3.2 Template opening design

• The opening of the template is not treated with anti-solder beads, which is easy to produce solder beads. The openings of the chip parts should be treated with anti-solder beads. The size of the stencil opening should be less than 10% of the contact area of the pad, and the lead-free template opening design should be larger than that of the leaded to ensure that the solder paste completely covers the pad.

4. Printing parameter issues

4.1 Solder paste collapse

• The collapse of solder paste is related to the pressure, speed and demoulding speed of the scraper. Adjusting these parameters can reduce edge collapse and solder bead generation.

4.2 Printing Offset and Thickness

• If the printing offset or the solder paste is too thick, the excess solder paste overflows after the component is pressed down, and it is easy to form solder beads. The printing thickness is usually the thickness of the stencil (1+10%±15%), and too thick can easily lead to collapse edges and tin beads.

5. Placement pressure problem

• When the pressure of the part is too large during mounting, when the component is pressed on the solder paste, part of the solder paste is squeezed under the component, and it is easy to form solder beads after reflow soldering. The appropriate placement pressure should be selected.

6. Furnace temperature problem

• The reflow soldering curve is divided into four stages: preheating, heat preservation, reflow and cooling. If the preheating temperature is too high or the heating is too fast, the vaporization phenomenon will be exacerbated, causing the solder paste to splash and form solder beads. The furnace temperature and conveyor belt speed should be adjusted to control the preheating temperature and speed.

7. Process control issues

7.1 Precautions for the use of solder paste

• The storage period of solder paste is generally 3~6 months, and it should be stored in a constant temperature refrigerator at 2°C~10°C according to the principle of "first-in, first-out". It needs to be warmed up for 4 hours before use, and it should be stirred evenly after opening, and it should be used within the same day.

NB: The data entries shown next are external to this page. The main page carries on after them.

/-- The rule of R423 over the interval that has just been counted; `cap` in mW. -/
def Power.rule (p : Power) (ledger cap : Nat) : LedgerMove :=
  let above := decide (cap < p.predict ledger)
  let hot := decide (2 ≤ p.hot)
  if above || hot then
    let fit := ((dividers.filter (ledger ≤ ·)).find? fun d => p.predict d ≤ cap).getD 8
    let d := if hot then max fit (slowerBy1 ledger) else fit
    { slower := if d = ledger then none else some d }
  else match fasterBy1 ledger with
    | none => {}
    | some d => if 10 ≤ p.faster && 100 ≤ p.cool && p.wanted.isNone then { faster := some d } else {}

/-- The sustained cap, mW (14, R424). -/
def State.capMw (s : State) : Nat := 1000 * s.obj 0x200002 3000

/-- One interval is counted: the dies' figures, and the runs of hot, cool and fitting intervals (14, R423, Table 14-9). A report takes
effect when its link has accepted it (10, R299). -/
def State.countInterval (s : State) : Power :=
  let p := s.power
  let dies := (List.range 10).foldl (fun t i =>
    Tbl.modify ({} : DiePower) t i (takeReport s.clk.div (p.reports.find? fun r => r.die.val == i && s.messageClear i 8))) p.dies
  let p := { p with dies := dies, reports := p.reports.filter fun r => !s.messageClear r.die.val 8 }
  let ctl : Int := s.obj 0x200180 95
  let temps := (List.range 10).map fun i => (p.die i).tmax
  let fits := match fasterBy1 s.clk.ledger with
    | none => false
    | some d => decide (100 * p.predict d ≤ 95 * s.capMw)
  { p with
    hot := if temps.any (ctl * 16 ≤ ·) then p.hot + 1 else 0
    cool := if temps.all (· < (ctl - 5) * 16) then p.cool + 1 else 0
    faster := if fits then p.faster + 1 else 0 }

/-- The grant of a die: the ledger divider, its F and its share of S4 × k(d) by reported scaled energy (14, R423, Table 14-8). Its voltage is the
one of the divider that the requests name, so that rails fall under a brake (section 14.7), or of the faster one to come (R421). -/
def State.grantOf (s : State) (i : Nat) : Grant :=
  let p := s.power
  let d := s.clk.ledger
  let total := ((List.range 10).map fun j => (p.die j).energy).sum
  let share := if total = 0 then 0 else scaledAt p.s4All d * (p.die i).energy / total
  { interval := p.interval - 1, budget := (p.die i).fixed + share, divider := d
    target := s.railTarget (if i < 8 then i else 9) (p.wanted.getD s.clk.largest) }

/-- BUDGET_REPORT: OHM-PWR counts the interval, moves the ledger divider and answers every die (14, R422, R423). -/
def execBudgetReport (s : State) : Res :=
  .next (
    if s.dev ≠ .live then s
    else
      let s := { s with power := s.countInterval }
      let v := s.power.rule s.clk.ledger s.capMw
      let s := match v.slower with
        | none => s
        | some d => { (s.setClk fun c => { c with ledger := d }) with power := { s.power with hot := 0, faster := 0, wanted := none } }
      let s := match v.faster with
        | none => s
        | some d => { s with power := { s.power with wanted := some d, faster := 0 } }
      let s := { s with power := { s.power with
        sent := (List.range 10).foldl (fun t i => Tbl.set none t i (some (s.grantOf i))) s.power.sent } }
      s.setObj 0x200001 (((List.range 10).map fun i => (s.power.die i).power).sum))

/-- The faster ledger value is written once every VDD_CD rail stands at its voltage; the count of fitting intervals starts again (14, R421,
R423). -/
def State.fasterLedger (s : State) : State :=
  match s.power.wanted with
  | some d =>
    if s.railsReady d then { s with clk := { s.clk with ledger := d }, power := { s.power with wanted := none, faster := 0 } } else s
  | none => s

/-- BUDGET_GRANT: a steward takes its grant; its fallback request ends, and its VDD_CD rail moves to the target (14, R421, R422,
R425). A rail is not lowered below what the divider in effect needs. The grant takes effect when its link has accepted it (10, R299). -/
def execBudgetGrant (die : Fin 10) (s : State) : Res :=
  .next (match (Tbl.get none s.power.sent die.val).filter fun _ => s.messageClear 8 die.val with
    | none => s
    | some g =>
      let i := die.val
      let s := { s with power := { s.power with
        sent := Tbl.set none s.power.sent i none, grants := Tbl.set {} s.power.grants i g } }
      let s := s.setClk fun c => { c with fallback := c.fallback.filter (· ≠ i) }
      let mv := max g.target (s.railTarget i s.clk.div)
      (if i < 8 && mv ≠ (s.power.rail i).target then s.stepRail i mv else s).fasterLedger)

/-- GRANT_MISS_FALLBACK: ten intervals without a grant at the steward, whatever was sent (14, R425). -/
def execGrantMissFallback (die : Fin 10) (s : State) : Res :=
  .next (if s.dev ≠ .live || s.clk.fallback.contains die.val then s
    else (s.setClk fun c => { c with fallback := c.fallback ++ [die.val] }).dropFaster)

/-- A die's line of Table 1-5, mW. -/
def dieLine (i : Nat) : Nat := if i < 8 then 260000 else 150000

/-- REPORT_MISS: ten intervals without a report double the die's last figures, up to its line (14, R425). -/
def execReportMiss (die : Fin 10) (s : State) : Res :=
  .next (
    let d := s.power.die die.val
    if d.missed ≠ 10 then s
    else
      let f := min (2 * d.fixed) (dieLine die.val)
      let d := { d with fixed := f, s4 := min (2 * d.s4) (dieLine die.val - f), missed := 11 }
      { s with power := { s.power with dies := Tbl.set ({} : DiePower) s.power.dies die.val d } }.bump 0x200403 32)

/-! ## Rails (14, section 14.5) -/

def Rail.near (r : Rail) (mv : Nat) : Bool := decide (r.target ≤ mv + 10) && decide (mv ≤ r.target + 10)

/-- AVS_STEP_DONE: the rail reads its target within 10 mV; when every VDD_CD rail is ready, the faster ledger value is written (14,
R420, R421). -/
def execAvsStepDone (rail : Fin 10) (readMv : Nat) (s : State) : Res :=
  .next (
    let r := s.power.rail rail.val
    if !r.step || !r.near readMv then s
    else
      let s := { s with power := { s.power with rails := Tbl.set ({} : Rail) s.power.rails rail.val { r with step := false, read := readMv } } }
      s.fasterLedger)

/-- AVS_STEP_TIMEOUT: the step is abandoned, counted and reported; the rail is set back to its previous target (14, R420). -/
def execAvsStepTimeout (rail : Fin 10) (s : State) : Res :=
  .next (
    let r := s.power.rail rail.val
    if !r.step then s
    else
      let s := { s with power := { s.power with
        wanted := none, rails := Tbl.set ({} : Rail) s.power.rails rail.val { r with target := r.prev, step := false } } }
      (s.bump 0x200402 32).report 0 0x0402 1 none [rail.val, r.target])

7.2 Environmental Controls

• The optimal temperature for printing is 25°C±3°C, and the relative humidity is 45%~65%. If the temperature and humidity are too high, the solder paste is easy to absorb water vapor, and it is easy to produce tin beads during reflux.

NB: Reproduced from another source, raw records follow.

-- ==== Sys2Proof/Machine/Firmware.lean ====
section
/-! DEFINITION. Ohmeg: watchdogs and component restarts, the mailbox requests OPEN and TALLY_ADD, live update, telemetry and core load
(16; 09, R273; 17, Table 17-16). -/

namespace Sys2Proof.Machine

/-- Counter `n` of an object that holds an array of counters: kept beside the objects under a key of its own. -/
def arrKey (key n : Nat) : Nat := 0x1000000 * (n + 1) + key

/-! ## Component restarts (16, R457 to R464) -/

/-- The cores' components that restart alone (16, Table 16-1). -/
def componentsOn (core : Nat) : List Nat := if core = 1 then [1] else if core = 2 then [2, 3] else if core = 3 then [4] else []

/-- A retained region that failed its CRC is zeroed: what this model keeps for the component starts over (16, R462 step 2). -/
def State.zeroRetained (s : State) (comp : Nat) : State :=
  match comp with
  | 1 => State.dropVolatile { s with kdp := { s.kdp with sessions := [], staging := [], assocs := [], secured := [] } }
  | 2 => { s with rel := { s.rel with halves := [] }, maint := { s.maint with suspects := [], recovered := [] } }
  | 3 => { s with power := { s.power with dies := [], wanted := none, hot := 0, cool := 0, faster := 0 } }
  | 4 => { s with table := { s.table with late := List.replicate 18 {}, records := [] } }
  | _ => s

/-- Restarts of a component within the last 600 s (16, R464). -/
def State.recentRestarts (s : State) (comp : Nat) : List (Nat × Word) :=
  s.mgmt.restarts.filter fun r => r.1 = comp && s.now.toNat < r.2.toNat + 600000000000

/-- A component restarts: counted and reported with its trigger, 1 watchdog, 2 fault, 3 own report; at the limit OHM-SUP requests a warm
reset instead (16, R462, R464; 18, report 0x0501). -/
def State.restartComponent (s : State) (comp trigger : Nat) (crcOk : Bool) : State :=
  if s.obj 0x800181 3 ≤ (s.recentRestarts comp).length then s.runReset 2 0x0B
  else
    let s := { s with mgmt := { s.mgmt with restarts := s.mgmt.restarts ++ [(comp, s.now)] } }
    let s := (s.bump (arrKey 0x800101 comp) 32).report 2 0x0501 7 none [comp, trigger]
    if crcOk then s else (s.zeroRetained comp).bump 0x800102 32

/-- The reset source of an expired watchdog (15, Table 15-2, cause 0x0A). -/
def State.watchdogReset (s : State) : State := s.runReset (if s.watchdogAction = 1 then 4 else 2) 0x0A

/-- OHM-SUP is at its own handover (16, R476) and begins no restart. -/
def State.supPaused (s : State) : Bool := s.maint.journal.kind == 2 && s.maint.journal.step == 16

/-- FW_WATCHDOG_EXPIRY (16, R461): cores 0 to 3 M-core_n, 4 the S-core, 5 to 13 the stewards. An expiry finds the retained regions good. -/
def execFwWatchdogExpiry (core : Fin 14) (s : State) : Res :=
  .next (
    let k := core.val
    if !s.mgmt.armed then s
    else if 5 ≤ k then s.restartComponent 6 1 true
    else
      let s := s.bump (arrKey 0x800103 k) 32
      if k = 0 || k = 4 then s.watchdogReset
      else if s.supPaused then { s with mgmt := { s.mgmt with late := s.mgmt.late ++ [k] } }
      else (componentsOn k).foldl (fun s c => s.restartComponent c 1 true) s)

/-- WATCHDOG_RESTART_TIMEOUT: OHM-SUP has not begun the restart within 10 ms (16, Table 16-3). -/
def execWatchdogRestartTimeout (core : Fin 5) (s : State) : Res :=
  .next (if s.mgmt.late.contains core.val then
      State.watchdogReset { s with mgmt := { s.mgmt with late := s.mgmt.late.filter (· ≠ core.val) } }
    else s)

/-- The period that watchdog `n` counts to, µs: a value outside 1,000 to 10,000,000 acts as the nearer limit (16, Table 16-2). Its end is
the row FW_WATCHDOG_EXPIRY, whose sender keeps the time (log 48). -/
def State.watchdogUs (s : State) (n : Nat) : Nat := min 10000000 (max 1000 (Tbl.get 100000 s.mgmt.period n))

/-- WATCHDOG_KICK: a write of PWR_FW_WDT_n; period_us keeps the value written (16, Table 16-2; 00, R2). -/
def execWatchdogKick (core : Fin 5) (v : Word) (s : State) : Res :=
  .next (
    { s with mgmt := { s.mgmt with
      period := Tbl.set 100000 s.mgmt.period core.val (v.toNat % 2 ^ 32)
      kicked := if v.getLsbD 32 then Tbl.set 0 s.mgmt.kicked core.val s.ns else s.mgmt.kicked } })

/-- COMPONENT_FAULT (16, R462 to R464): OHM-SUP and OHM-SEC never restart alone. -/
def execComponentFault (comp : Nat) (ownReport crcOk : Bool) (s : State) : Res :=
  .next (
    if !s.ohmegRuns || 6 < comp then s
    else if comp = 0 then s.watchdogReset
    else if comp = 5 then s.runReset 2 0x0B
    else s.restartComponent comp (if ownReport then 3 else 2) crcOk)

/-! ## OPEN and TALLY_ADD (16, Table 16-5, R471; 09, R273) -/

/-- OPEN: host_incarnation, then the reply to it (16, R471, R473). -/
def execOpen (f : Func) (seq : Half) (s : State) : Res :=
  .next (match s.openReq f.val seq 1 with
    | none => s
    | some r =>
      if r.sendInc = 0 then s.answer r .badArg
      else
        let s := s.modFn r.f fun p => { p with hostInc := r.sendInc }
        let s := State.newMailSession { s with fw := { s.fw with reqs := s.fw.reqs.filter (· ≠ r) } } (· == f.val)
        s.reply { r with hostInc := r.sendInc } .ok 0
          (leBytes 4 s.fw.pkgInc.toNat ++ leBytes 4 s.fw.version ++ [2, 0] ++ leBytes 2 s.fw.wire))

/-- What waits in ED_W's inbox for a package tally (09, R259). -/
def State.queuedAmount (s : State) (t : Nat) : Nat :=
  (Tbl.get [] s.sync.inbox 8).foldl (fun n a => if a.tally = t then n + a.amount else n) 0

/-- TALLY_ADD (09, R273): the checks in the order of its table; BAR2 writes are committed when they reach the host port. -/
def execTallyAdd (f : Func) (seq : Half) (s : State) : Res :=
  .next (match s.openReq f.val seq 4 with
    | none => s
    | some r =>
      let e := (s.seat r.seat).entry
      let idx := field r.payload 0 4
      let amount := field r.payload 4 4
      if r.f ≠ 0 && e.owner ≠ r.f then s.answer r .noAccess
      else if r.seat = 0xFFFF || (s.seat r.seat).state = .free then s.answer r .notFound
      else if (s.seat r.seat).state = .resetting then let (v, s) := s.free; s.answer r .busy (v.toNat % 2 ^ 32)
      else if e.pkgCount ≤ idx || amount = 0 then s.answer r .badArg
      else if 2 ^ 64 ≤ (Tbl.get 0 s.sync.pkgTally (e.pkgBase + idx)).toNat + s.queuedAmount (e.pkgBase + idx) + amount then
        (s.bump 0x610005 32).answer r .overflow
      else (s.queueAdd 8 { tally := e.pkgBase + idx, amount := amount, src := .host, seat := none }).answer r .ok)

/-! ## Live update (16, R475 to R478) -/

/-- The stage area meets the seat table, or a window, context area or dummy area of a seat that is not FREE, or a hosted dummy. -/
def State.stageTaken (s : State) (a : Nat) : Bool :=
  let t := { s with fw := { s.fw with stage := some a } }
  overlap s.tableAt (512 * s.entries) a 0x2000000 || s.liveSeats.any (fun x => t.stageClash x.2.entry)
    || s.maint.hosted.any fun (h : Hosted) => overlap h.base h.length a 0x2000000

/-- UPDATE_STAGE: the first four checks of R475, then the image's read begins. -/
def execUpdateStage (f : Func) (seq : Half) (s : State) : Res :=
  .next (match s.openReq f.val seq 0x10 with
    | none => s
    | some r =>
      let img := field r.payload 0 8
      let stage := field r.payload 8 8
      let len := field r.payload 16 4
      if s.mgmt.updReq.any (·.1 == seq) then s
      else if len % 4096 ≠ 0 || len < 4096 || 33554432 < len || img % 4096 ≠ 0 || stage % 4096 ≠ 0 then s.answer r .badArg
      else if !inFar stage 0x2000000 then s.answer r .badArg
      else if s.stageTaken stage || s.fw.stage.isSome || !s.mayStart 2 then s.answer r .conflict
      else
        (State.emit { s with mgmt := { s.mgmt with updReq := some (seq, r.hostInc), reading := some (img, stage, 0) } }
          (.hostRead 0 0x1001 img len)).setObj 0x800201 1)

/-- The wire revision lies within 1 of every WORKING and KITTY position's and every open connection's (16, R475). -/
def State.wireOk (s : State) (w : Nat) : Bool :=
  let close := fun (v : Nat) => decide (w ≤ v + 1) && decide (v ≤ w + 1)
  (s.table.roster.entries.all fun e => !seatedCode e.state || close e.revision)
    && s.fab.conns.all fun c => c.2.all fun k => k.phase ≠ 1 || close k.revision

/-- UPDATE_STAGED: the read has ended; the remaining checks; STAGED is journalled and the request answered (16, R475). -/
def execUpdateStaged (r : ReadEnd) (facts : ImageFacts) (s : State) : Res :=
  .next (match s.mgmt.updReq, s.mgmt.reading with
    | some (seq, _), some (_, stage, _) =>
      let st := match r with
        | .error => .timeout
        | .poisoned => .poison
        | .good => if s.judgeImage facts ≠ .ok then s.judgeImage facts
          else if !facts.handoverOk || !s.wireOk facts.wireRevision then .version else .ok
      let s := { s with mgmt := { s.mgmt with updReq := none, reading := none } }
      let s := if st ≠ .ok then s.setObj 0x800201 6
        else
          State.setObj (State.setObj { s with
            fw := { s.fw with stage := some stage }
            mgmt := { s.mgmt with staged := some facts }
            maint := { s.maint with journal := { kind := 2, step := 1, stage := stage, digest := facts.digest } } } 0x800201 2)
            0x800202 facts.version
      match s.openReq 0 seq 0x10 with
      | some q => s.answer q st
      | none => s
    | _, _ => s)

/-- UPDATE_COMMIT: COMMIT_BEGUN is journalled and the handovers start (16, R476, R477). -/
def execUpdateCommit (f : Func) (seq : Half) (s : State) : Res :=
  .next (match s.openReq f.val seq 0x11 with
    | none => s
    | some r =>
      if s.mgmt.updReq.any (·.1 == seq) then s
      else if s.maint.journal.kind ≠ 2 || s.maint.journal.step ≠ 1 then s.answer r .conflict
      else
        State.setObj { s with
          mgmt := { s.mgmt with updReq := some (seq, r.hostInc) }
          maint := { s.maint with journal := { s.maint.journal with step := 2 } } } 0x800201 3)

/-- NOTICE UPDATE to every enabled function: old and new version after the kind byte (16, R477). -/
def State.tellUpdate (s : State) (old : Nat) : State :=
  s.enabledFns.foldl (fun s f => s.notice f 3 .ok (leBytes 4 old ++ leBytes 4 s.fw.version)) s

/-- OHM-SUP's own handover has ended (16, R477): the new image runs; DONE; the reply; NOTICE UPDATE. Restarts that waited for OHM-SUP
begin. Ports that were REFUSED try the new wire revision (11, R330). -/
def State.finishUpdate (s : State) (facts : ImageFacts) : State :=
  let old := s.fw.version
  let wire := s.fw.wire
  let req := s.mgmt.updReq
  let s := s.runImage facts
  let late := s.mgmt.late
  let s := { s with
    fw := { s.fw with stage := none }
    mgmt := { s.mgmt with updReq := none, staged := none, late := [] }
    maint := { s.maint with journal := { s.maint.journal with step := 31 } } }
  let s := (s.setObj 0x800201 4).bump 0x800203 32
  let s := match req.bind fun q => s.openReq 0 q.1 0x11 with
    | some q => s.answer q .ok 0 (leBytes 4 s.fw.version)
    | none => s
  let s := s.tellUpdate old
  let s := if wire = s.fw.wire then s
    else tablePorts.foldl (fun s n => if (s.port n).state = .refused then s.enterHello n else s) s
  late.foldl (fun s k => (componentsOn k).foldl (fun s c => s.restartComponent c 1 true) s) s

/-- COMPONENT_HANDOVER: the next of the 15 handovers is journalled and its new code started (16, R476; 18, Table 18-17). -/
def execComponentHandover (s : State) : Res :=
  .next (
    let j := s.maint.journal
    match s.mgmt.staged with
    | none => s
    | some facts =>
      if j.kind ≠ 2 || j.step < 2 || 16 < j.step then s
      else
        let s := { s with maint := { s.maint with journal := { j with step := j.step + 1 } } }
        if j.step = 16 then s.finishUpdate facts else s)

/-- UPDATE_CANCEL: the staged image is discarded (16, R475). -/
def execUpdateCancel (f : Func) (seq : Half) (s : State) : Res :=
  .next (match s.openReq f.val seq 0x12 with
    | none => s
    | some r =>
      if s.maint.journal.kind ≠ 2 || s.maint.journal.step ≠ 1 then s.answer r .conflict
      else
        (State.setObj { s with
          fw := { s.fw with stage := none }, mgmt := { s.mgmt with staged := none }
          maint := { s.maint with journal := {} } } 0x800201 5).answer r .ok)

/-! ## Telemetry and core load (16, R482, R483; 17, Table 17-16) -/

/-- An I16 in its two bytes. -/
def i16Bytes (v : Int) : List Byte := leBytes 2 (v % 65536).toNat

/-- Entries in use of the shared queue, 0x8003.02 (16, R481). -/
def State.queueDepth (s : State) : Nat := s.fw.reqs.length
/-- die_power, die_tmax, memory_tmax, core_busy (14, Table 14-13; 16, Table 16-9). -/
def State.diePower (s : State) : List Byte := (List.range 10).flatMap fun i => leBytes 4 (s.power.die i).power
def State.dieTmax (s : State) : List Byte := (List.range 10).flatMap fun i => i16Bytes (s.power.die i).tmax
def State.memTmax (s : State) : List Byte := (List.range 16).flatMap fun i => i16Bytes (Tbl.get 0 s.power.memTmax i)
def State.coreBusy (s : State) : List Byte := (List.range 5).flatMap fun i => leBytes 2 (s.mgmt.busy.getD i 0)

/-- The telemetry frame of the present moment. -/
def State.frame (s : State) : List Byte :=
  padTo 128 (leBytes 8 s.now.toNat ++ leBytes 4 (s.obj 0x200001 0) ++ s.diePower ++ s.dieTmax ++ s.memTmax
    ++ [BitVec.ofNat 8 s.clk.div, 0] ++ leBytes 2 s.queueDepth ++ s.coreBusy)

/-- TELEMETRY_SAMPLE: a frame, or a dropped sample (16, R482). -/
def execTelemetrySample (inTime : Bool) (s : State) : Res :=
  .next (
    if !s.ohmegRuns then s
    else if !inTime then s.bump 0x800304 64
    else
      let fs := s.mgmt.frames ++ [s.frame]
      { s with mgmt := { s.mgmt with frames := fs.drop (fs.length - 1024) } }.bump 0x900002 64)

/-- CORE_BUSY_WINDOW: busy times of the last 100 ms in 1/100 % (16, R483). -/
def execCoreBusyWindow (busy : List Nat) (s : State) : Res :=
  .next (if s.ohmegRuns then { s with mgmt := { s.mgmt with busy := busy.take 5 } } else s)

/-- MGMT_LINK_CHANGE (17, R504, Table 17-13). -/
def execMgmtLinkChange (state : Fin 3) (s : State) : Res := .next { s with mgmt := { s.mgmt with link := state.val } }

end Sys2Proof.Machine
end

7.3 Cleaning and Placement Time

• After the printing fails, the PCB should be thoroughly cleaned and baked. Delayed or incomplete stencil cleaning can lead to residual solder paste contaminating the PCB and producing solder beads. Placement should be completed as soon as possible after printing to prevent flux volatilization.

summary

In SMT production, the generation of solder beads involves many aspects such as raw materials, solder paste, stencils, printing parameters, placing pressure, furnace temperature and process control. It's not enough to focus on one aspect or adjust a single parameter. In order to achieve the best welding results and meet the high quality requirements of electronic connection technology, it is necessary to control all the details of the pre-production preparation phase and the production process, taking into account and controlling the various factors that affect the generation of solder balls.